» **What to produce**: Of the material below, only the lines from the line containing "def eight : List" down to the line containing "SAFE on. -/" belong in the answer, written out exactly.

» **Exercise inputs**:
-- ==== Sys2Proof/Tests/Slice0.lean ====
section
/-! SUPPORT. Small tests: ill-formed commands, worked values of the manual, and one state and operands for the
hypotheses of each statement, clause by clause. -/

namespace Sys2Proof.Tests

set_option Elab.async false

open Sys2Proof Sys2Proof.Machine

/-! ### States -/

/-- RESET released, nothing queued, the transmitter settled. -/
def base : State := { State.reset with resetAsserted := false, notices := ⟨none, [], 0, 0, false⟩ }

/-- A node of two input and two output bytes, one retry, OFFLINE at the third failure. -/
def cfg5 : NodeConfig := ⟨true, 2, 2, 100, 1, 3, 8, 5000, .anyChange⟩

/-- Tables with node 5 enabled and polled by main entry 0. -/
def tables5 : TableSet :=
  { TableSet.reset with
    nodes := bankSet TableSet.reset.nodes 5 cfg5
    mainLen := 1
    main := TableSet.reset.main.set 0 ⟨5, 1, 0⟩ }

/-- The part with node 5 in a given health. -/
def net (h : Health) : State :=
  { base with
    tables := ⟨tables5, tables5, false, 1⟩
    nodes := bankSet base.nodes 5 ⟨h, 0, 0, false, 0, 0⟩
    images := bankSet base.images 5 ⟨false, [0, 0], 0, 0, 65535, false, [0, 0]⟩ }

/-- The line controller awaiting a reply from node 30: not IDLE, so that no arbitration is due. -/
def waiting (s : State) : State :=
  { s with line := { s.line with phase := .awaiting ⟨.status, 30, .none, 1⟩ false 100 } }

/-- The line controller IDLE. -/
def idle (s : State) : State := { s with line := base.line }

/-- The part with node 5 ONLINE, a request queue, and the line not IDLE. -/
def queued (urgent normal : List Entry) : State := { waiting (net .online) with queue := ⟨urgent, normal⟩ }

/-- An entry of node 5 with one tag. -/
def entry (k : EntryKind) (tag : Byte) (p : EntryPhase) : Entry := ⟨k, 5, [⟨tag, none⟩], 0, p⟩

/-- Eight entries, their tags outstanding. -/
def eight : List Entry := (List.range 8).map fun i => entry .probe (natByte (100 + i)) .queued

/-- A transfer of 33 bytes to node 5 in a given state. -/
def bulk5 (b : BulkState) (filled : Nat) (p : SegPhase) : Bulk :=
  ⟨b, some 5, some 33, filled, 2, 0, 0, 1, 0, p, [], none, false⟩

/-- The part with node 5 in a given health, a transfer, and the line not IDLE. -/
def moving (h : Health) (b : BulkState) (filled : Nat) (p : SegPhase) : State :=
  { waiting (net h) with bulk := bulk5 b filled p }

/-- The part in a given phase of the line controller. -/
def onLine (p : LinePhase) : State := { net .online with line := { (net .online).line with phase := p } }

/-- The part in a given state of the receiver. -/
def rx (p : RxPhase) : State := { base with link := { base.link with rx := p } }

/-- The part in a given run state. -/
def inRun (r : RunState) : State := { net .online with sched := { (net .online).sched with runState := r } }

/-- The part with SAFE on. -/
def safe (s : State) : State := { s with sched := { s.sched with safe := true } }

...

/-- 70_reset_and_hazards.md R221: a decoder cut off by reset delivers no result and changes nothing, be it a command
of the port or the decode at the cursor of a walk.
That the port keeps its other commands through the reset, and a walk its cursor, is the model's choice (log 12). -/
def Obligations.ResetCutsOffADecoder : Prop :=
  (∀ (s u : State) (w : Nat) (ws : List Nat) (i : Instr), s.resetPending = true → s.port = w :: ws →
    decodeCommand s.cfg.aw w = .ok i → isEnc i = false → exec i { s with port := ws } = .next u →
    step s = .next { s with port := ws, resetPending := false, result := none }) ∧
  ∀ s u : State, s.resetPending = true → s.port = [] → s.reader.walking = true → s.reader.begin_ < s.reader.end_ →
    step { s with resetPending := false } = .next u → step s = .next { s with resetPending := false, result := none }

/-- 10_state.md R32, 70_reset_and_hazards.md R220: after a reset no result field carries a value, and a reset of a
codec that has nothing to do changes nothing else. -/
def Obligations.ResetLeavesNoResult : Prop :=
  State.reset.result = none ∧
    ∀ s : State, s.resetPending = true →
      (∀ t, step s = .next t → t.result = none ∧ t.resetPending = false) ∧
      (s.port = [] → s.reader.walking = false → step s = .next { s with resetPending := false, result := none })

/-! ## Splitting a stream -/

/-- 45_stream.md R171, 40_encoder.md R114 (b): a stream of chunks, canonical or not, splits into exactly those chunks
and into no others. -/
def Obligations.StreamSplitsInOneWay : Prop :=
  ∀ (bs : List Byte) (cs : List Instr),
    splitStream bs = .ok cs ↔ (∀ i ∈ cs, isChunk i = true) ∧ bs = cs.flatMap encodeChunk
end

» **Answer to this task**:
def eight : List Entry := (List.range 8).map fun i => entry .probe (natByte (100 + i)) .queued

/-- A transfer of 33 bytes to node 5 in a given state. -/
def bulk5 (b : BulkState) (filled : Nat) (p : SegPhase) : Bulk :=
  ⟨b, some 5, some 33, filled, 2, 0, 0, 1, 0, p, [], none, false⟩

/-- The part with node 5 in a given health, a transfer, and the line not IDLE. -/
def moving (h : Health) (b : BulkState) (filled : Nat) (p : SegPhase) : State :=
  { waiting (net h) with bulk := bulk5 b filled p }

/-- The part in a given phase of the line controller. -/
def onLine (p : LinePhase) : State := { net .online with line := { (net .online).line with phase := p } }

/-- The part in a given state of the receiver. -/
def rx (p : RxPhase) : State := { base with link := { base.link with rx := p } }

/-- The part in a given run state. -/
def inRun (r : RunState) : State := { net .online with sched := { (net .online).sched with runState := r } }

/-- The part with SAFE on. -/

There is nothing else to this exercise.